_Work instructions:_ Working through the entries below, find how many lines include the string "cycles"; give only that number.

===== Dataset records

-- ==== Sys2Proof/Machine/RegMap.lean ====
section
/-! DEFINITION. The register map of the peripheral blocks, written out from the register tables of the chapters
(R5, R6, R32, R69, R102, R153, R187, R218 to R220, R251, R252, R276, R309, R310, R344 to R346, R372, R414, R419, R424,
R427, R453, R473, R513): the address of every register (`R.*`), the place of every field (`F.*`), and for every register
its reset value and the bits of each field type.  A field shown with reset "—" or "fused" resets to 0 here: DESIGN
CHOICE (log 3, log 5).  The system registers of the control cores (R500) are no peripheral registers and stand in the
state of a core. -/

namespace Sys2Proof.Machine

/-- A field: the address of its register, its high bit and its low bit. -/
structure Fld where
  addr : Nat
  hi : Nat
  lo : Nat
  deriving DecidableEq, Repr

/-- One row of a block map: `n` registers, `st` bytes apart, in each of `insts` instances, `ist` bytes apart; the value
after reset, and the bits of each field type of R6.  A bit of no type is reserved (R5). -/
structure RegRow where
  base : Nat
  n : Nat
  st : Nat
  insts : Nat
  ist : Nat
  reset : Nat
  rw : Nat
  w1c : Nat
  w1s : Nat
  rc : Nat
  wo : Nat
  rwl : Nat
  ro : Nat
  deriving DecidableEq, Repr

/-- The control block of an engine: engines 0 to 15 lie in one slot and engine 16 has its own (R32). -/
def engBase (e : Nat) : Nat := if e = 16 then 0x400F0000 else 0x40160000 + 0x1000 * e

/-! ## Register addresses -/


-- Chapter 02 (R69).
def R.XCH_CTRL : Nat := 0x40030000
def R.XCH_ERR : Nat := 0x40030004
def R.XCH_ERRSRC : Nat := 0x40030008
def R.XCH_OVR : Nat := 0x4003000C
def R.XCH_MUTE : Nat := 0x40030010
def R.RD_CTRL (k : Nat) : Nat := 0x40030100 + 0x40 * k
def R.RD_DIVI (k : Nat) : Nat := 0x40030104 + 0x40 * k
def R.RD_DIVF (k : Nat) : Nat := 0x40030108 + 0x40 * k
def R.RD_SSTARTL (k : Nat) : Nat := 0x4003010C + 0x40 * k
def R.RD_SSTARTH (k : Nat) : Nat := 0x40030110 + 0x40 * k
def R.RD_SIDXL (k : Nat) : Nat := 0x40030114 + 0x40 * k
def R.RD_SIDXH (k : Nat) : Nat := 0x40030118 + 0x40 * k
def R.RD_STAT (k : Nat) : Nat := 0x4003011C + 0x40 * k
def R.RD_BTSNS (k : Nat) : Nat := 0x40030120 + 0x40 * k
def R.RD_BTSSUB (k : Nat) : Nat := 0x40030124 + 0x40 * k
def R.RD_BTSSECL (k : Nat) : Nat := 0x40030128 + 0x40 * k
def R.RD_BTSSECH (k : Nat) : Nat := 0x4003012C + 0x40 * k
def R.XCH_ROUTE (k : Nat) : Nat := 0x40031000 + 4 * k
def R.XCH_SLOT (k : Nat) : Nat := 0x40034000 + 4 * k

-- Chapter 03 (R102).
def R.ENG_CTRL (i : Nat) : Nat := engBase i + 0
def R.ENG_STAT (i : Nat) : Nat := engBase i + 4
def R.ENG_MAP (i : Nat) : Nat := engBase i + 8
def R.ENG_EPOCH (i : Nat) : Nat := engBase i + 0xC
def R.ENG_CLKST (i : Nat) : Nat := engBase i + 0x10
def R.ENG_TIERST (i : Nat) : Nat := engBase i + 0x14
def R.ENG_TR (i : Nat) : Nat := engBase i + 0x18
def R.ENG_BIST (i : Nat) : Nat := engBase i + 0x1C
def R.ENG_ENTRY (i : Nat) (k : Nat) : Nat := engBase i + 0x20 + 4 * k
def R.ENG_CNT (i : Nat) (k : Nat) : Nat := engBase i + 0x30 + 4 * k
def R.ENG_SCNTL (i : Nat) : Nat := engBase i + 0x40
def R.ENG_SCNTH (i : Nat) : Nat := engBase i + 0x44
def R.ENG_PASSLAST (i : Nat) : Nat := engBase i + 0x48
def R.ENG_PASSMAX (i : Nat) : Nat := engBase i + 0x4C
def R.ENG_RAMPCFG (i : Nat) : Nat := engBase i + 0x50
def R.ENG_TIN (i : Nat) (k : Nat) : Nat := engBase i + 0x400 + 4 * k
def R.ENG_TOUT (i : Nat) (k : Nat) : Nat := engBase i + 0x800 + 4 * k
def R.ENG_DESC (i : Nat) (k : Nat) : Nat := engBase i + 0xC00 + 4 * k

==========
===== Dataset records

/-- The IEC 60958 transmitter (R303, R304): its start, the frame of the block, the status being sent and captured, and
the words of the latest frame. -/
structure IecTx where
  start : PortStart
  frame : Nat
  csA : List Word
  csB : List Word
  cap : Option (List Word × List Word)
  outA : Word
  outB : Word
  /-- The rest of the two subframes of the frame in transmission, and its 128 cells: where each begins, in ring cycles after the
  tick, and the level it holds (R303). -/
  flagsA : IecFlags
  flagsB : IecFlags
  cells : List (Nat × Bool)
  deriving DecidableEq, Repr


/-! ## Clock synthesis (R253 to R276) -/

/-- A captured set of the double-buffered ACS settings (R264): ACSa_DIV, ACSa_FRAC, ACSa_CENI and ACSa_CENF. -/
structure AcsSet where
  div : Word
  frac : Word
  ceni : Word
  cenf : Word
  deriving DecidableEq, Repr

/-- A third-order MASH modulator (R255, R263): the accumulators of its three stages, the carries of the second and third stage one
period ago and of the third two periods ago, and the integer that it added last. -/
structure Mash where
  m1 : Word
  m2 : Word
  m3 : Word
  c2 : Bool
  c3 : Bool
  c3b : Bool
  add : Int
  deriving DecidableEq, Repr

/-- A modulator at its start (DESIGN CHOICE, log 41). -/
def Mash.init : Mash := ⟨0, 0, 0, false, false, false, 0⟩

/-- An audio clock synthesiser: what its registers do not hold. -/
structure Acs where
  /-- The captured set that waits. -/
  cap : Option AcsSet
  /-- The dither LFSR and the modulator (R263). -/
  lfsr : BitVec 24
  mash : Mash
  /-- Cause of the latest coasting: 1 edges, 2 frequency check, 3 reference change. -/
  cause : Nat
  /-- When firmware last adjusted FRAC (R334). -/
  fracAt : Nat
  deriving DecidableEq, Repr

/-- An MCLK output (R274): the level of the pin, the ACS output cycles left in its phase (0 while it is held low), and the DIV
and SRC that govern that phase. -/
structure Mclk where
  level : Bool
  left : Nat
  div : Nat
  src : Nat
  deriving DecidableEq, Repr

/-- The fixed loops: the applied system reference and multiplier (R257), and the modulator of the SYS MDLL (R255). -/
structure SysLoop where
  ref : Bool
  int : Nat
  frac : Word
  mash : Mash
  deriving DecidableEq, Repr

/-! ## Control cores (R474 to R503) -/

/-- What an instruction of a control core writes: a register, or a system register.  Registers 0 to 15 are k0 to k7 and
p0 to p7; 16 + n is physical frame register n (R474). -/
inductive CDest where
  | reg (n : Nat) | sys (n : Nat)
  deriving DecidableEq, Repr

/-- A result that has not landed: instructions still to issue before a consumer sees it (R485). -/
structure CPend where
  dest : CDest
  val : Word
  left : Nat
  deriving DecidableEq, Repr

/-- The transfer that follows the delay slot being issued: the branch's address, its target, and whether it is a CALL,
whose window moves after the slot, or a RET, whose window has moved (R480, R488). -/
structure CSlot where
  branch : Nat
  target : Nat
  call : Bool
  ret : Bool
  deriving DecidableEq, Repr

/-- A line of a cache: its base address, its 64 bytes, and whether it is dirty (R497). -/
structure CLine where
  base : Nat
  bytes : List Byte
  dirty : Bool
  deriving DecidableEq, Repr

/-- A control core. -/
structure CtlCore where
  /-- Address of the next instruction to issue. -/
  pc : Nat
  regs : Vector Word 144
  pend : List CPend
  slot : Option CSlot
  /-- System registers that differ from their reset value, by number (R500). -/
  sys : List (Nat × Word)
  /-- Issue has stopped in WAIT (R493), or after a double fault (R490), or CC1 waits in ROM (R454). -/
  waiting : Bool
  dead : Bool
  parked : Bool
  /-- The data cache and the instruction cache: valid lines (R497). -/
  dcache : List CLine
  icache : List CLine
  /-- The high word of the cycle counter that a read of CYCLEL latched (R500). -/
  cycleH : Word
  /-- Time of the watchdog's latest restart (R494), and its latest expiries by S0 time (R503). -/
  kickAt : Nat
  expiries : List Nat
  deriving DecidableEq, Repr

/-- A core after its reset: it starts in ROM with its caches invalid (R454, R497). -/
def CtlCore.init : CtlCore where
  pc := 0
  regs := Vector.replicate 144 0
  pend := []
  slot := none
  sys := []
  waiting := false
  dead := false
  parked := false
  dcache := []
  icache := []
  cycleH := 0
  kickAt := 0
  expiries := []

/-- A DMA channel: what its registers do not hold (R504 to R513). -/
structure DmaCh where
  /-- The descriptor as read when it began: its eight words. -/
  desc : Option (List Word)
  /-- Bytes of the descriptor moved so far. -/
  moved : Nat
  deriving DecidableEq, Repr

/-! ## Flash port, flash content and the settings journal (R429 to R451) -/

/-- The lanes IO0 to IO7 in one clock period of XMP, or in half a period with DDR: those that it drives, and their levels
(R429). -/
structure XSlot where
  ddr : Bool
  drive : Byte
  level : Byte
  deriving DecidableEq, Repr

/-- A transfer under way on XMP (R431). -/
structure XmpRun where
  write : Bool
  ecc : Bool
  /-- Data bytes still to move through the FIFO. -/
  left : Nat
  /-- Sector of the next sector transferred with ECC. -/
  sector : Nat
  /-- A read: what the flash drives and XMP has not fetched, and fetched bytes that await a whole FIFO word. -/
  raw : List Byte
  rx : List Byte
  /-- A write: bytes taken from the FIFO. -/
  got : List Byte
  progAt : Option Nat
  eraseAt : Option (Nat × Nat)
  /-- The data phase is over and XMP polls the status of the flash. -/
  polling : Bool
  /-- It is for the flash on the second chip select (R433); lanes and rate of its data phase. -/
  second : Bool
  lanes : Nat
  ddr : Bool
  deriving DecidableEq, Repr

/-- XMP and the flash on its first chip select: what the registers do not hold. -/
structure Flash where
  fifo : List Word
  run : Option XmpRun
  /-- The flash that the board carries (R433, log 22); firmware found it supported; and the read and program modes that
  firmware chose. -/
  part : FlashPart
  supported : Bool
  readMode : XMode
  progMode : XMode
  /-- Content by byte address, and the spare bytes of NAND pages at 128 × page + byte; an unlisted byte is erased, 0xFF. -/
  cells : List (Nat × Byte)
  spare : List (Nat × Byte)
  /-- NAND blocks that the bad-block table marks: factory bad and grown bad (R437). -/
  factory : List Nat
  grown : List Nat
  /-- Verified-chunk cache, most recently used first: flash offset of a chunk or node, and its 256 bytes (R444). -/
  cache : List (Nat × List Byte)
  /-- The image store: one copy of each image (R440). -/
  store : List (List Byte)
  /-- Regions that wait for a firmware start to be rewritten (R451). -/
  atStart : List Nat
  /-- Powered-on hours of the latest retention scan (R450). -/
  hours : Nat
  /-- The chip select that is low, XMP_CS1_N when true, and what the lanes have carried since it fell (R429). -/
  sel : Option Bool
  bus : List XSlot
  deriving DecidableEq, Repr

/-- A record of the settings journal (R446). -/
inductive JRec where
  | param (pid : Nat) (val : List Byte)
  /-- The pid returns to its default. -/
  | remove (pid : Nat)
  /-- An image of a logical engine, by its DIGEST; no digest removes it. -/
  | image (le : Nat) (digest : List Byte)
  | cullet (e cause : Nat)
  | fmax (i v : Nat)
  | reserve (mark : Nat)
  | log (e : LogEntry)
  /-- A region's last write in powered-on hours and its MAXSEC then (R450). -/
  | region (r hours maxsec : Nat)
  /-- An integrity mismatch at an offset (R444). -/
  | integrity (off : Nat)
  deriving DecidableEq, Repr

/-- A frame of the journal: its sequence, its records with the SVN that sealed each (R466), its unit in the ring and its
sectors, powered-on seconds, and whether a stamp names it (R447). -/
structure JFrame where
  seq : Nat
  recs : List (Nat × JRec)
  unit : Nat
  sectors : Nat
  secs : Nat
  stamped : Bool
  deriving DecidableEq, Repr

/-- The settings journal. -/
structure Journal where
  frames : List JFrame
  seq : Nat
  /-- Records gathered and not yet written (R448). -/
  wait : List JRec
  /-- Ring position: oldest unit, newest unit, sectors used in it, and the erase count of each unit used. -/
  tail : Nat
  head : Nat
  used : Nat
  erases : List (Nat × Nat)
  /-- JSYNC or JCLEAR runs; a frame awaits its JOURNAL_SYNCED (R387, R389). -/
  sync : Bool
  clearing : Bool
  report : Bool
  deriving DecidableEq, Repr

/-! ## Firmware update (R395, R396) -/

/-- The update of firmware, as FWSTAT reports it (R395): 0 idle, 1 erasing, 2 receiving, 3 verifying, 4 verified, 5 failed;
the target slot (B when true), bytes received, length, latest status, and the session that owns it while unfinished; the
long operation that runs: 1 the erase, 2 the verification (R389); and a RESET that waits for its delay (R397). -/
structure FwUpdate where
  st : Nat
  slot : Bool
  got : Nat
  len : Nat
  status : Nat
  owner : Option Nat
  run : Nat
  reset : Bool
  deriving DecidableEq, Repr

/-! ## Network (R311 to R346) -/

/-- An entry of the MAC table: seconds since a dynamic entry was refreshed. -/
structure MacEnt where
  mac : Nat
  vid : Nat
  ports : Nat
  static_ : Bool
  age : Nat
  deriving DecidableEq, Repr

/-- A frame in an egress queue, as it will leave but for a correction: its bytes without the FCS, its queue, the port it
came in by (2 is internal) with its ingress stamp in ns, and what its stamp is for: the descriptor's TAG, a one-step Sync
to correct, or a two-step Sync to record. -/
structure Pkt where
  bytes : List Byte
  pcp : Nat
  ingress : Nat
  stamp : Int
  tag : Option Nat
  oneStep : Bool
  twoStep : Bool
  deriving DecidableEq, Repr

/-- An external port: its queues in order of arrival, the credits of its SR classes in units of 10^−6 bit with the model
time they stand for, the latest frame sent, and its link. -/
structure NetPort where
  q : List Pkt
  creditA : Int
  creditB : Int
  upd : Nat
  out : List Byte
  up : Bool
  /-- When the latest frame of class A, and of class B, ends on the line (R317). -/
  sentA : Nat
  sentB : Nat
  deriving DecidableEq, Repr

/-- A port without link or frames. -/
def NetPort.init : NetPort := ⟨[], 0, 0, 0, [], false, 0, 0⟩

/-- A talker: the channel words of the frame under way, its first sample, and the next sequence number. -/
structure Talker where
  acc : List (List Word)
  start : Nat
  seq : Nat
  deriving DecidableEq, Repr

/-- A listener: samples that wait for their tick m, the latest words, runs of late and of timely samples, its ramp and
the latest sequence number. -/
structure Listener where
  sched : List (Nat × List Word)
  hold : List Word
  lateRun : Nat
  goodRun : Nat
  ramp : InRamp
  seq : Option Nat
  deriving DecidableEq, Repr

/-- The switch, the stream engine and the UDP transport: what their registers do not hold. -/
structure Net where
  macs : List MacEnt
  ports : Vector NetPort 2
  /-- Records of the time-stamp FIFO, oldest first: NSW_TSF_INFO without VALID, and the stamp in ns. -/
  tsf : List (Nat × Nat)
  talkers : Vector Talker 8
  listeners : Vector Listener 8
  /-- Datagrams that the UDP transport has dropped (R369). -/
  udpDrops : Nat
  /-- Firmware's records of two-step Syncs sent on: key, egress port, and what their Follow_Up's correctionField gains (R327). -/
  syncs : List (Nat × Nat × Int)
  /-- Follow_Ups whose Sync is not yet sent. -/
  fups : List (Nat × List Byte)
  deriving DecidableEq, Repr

==========
===== Dataset records

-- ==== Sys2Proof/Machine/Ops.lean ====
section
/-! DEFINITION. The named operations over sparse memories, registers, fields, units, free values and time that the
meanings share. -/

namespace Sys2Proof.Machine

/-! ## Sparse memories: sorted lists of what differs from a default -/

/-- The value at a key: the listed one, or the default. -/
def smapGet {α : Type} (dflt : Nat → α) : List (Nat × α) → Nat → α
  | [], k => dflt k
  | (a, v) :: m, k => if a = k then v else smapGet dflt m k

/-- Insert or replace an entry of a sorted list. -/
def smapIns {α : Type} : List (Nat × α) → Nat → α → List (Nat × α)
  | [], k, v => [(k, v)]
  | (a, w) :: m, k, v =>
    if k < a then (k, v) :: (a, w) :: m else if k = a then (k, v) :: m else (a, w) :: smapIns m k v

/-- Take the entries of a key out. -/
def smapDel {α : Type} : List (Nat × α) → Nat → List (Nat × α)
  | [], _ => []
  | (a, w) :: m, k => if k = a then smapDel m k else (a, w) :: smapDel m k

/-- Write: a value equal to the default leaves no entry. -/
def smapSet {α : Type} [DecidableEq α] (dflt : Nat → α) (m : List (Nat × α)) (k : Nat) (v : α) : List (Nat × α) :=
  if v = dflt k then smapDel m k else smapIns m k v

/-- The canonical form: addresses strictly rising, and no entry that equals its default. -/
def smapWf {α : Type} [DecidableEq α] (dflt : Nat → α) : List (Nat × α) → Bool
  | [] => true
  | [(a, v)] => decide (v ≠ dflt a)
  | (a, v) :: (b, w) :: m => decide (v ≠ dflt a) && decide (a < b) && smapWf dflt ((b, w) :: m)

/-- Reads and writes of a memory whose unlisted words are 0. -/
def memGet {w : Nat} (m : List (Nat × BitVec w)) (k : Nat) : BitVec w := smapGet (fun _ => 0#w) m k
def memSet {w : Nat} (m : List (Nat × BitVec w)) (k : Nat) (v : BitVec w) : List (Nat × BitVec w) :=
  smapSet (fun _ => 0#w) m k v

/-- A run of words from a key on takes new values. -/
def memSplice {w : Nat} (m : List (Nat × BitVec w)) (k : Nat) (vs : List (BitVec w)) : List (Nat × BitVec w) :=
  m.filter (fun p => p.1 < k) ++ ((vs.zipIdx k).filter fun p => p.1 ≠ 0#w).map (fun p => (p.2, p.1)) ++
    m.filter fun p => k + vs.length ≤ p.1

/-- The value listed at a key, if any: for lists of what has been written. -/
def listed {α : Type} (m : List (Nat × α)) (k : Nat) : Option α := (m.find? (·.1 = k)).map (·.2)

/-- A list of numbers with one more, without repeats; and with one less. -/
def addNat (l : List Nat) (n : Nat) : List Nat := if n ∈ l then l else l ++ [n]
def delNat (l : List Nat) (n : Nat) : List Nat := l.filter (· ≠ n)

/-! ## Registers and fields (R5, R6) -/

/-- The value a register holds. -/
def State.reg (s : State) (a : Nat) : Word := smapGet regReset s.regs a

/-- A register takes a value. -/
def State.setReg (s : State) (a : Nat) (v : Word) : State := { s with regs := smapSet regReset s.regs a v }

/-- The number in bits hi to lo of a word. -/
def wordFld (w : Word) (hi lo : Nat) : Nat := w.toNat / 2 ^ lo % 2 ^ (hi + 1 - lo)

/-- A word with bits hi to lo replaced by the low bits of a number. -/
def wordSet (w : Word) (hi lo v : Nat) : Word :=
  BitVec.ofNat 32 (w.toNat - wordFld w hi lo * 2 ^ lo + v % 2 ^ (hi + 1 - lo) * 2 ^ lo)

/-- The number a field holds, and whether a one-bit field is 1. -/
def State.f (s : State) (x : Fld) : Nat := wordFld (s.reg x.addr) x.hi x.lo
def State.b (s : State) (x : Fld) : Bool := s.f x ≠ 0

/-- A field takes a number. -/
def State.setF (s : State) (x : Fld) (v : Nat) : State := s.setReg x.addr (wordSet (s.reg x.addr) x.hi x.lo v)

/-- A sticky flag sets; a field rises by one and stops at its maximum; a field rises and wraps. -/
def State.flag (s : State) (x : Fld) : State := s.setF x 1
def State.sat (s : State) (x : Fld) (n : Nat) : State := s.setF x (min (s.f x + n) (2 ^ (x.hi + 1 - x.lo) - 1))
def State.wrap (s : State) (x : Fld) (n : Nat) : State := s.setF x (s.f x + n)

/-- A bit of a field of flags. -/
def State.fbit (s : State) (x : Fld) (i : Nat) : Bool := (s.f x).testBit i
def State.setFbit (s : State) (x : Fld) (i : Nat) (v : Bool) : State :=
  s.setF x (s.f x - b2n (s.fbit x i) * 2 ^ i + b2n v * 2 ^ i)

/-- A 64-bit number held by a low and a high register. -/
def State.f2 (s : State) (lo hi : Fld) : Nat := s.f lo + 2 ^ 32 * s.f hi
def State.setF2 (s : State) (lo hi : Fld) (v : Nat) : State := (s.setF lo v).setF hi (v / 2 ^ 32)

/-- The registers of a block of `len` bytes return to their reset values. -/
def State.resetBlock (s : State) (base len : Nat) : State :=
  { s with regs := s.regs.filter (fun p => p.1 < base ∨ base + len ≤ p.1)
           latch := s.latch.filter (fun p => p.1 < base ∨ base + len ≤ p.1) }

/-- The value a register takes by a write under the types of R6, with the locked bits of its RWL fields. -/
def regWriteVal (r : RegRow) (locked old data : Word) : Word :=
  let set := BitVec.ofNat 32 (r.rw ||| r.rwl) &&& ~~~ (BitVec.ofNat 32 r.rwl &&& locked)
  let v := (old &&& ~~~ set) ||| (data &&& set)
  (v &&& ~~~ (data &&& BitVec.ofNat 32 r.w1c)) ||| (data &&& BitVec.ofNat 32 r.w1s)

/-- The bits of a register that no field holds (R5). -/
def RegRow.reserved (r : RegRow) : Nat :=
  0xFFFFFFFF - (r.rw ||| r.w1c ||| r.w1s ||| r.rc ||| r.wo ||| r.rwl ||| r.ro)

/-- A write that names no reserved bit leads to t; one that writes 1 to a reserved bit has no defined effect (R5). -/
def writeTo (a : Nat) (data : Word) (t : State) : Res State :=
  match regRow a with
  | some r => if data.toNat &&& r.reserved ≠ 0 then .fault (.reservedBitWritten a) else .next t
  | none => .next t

==========

_Written response:_ 2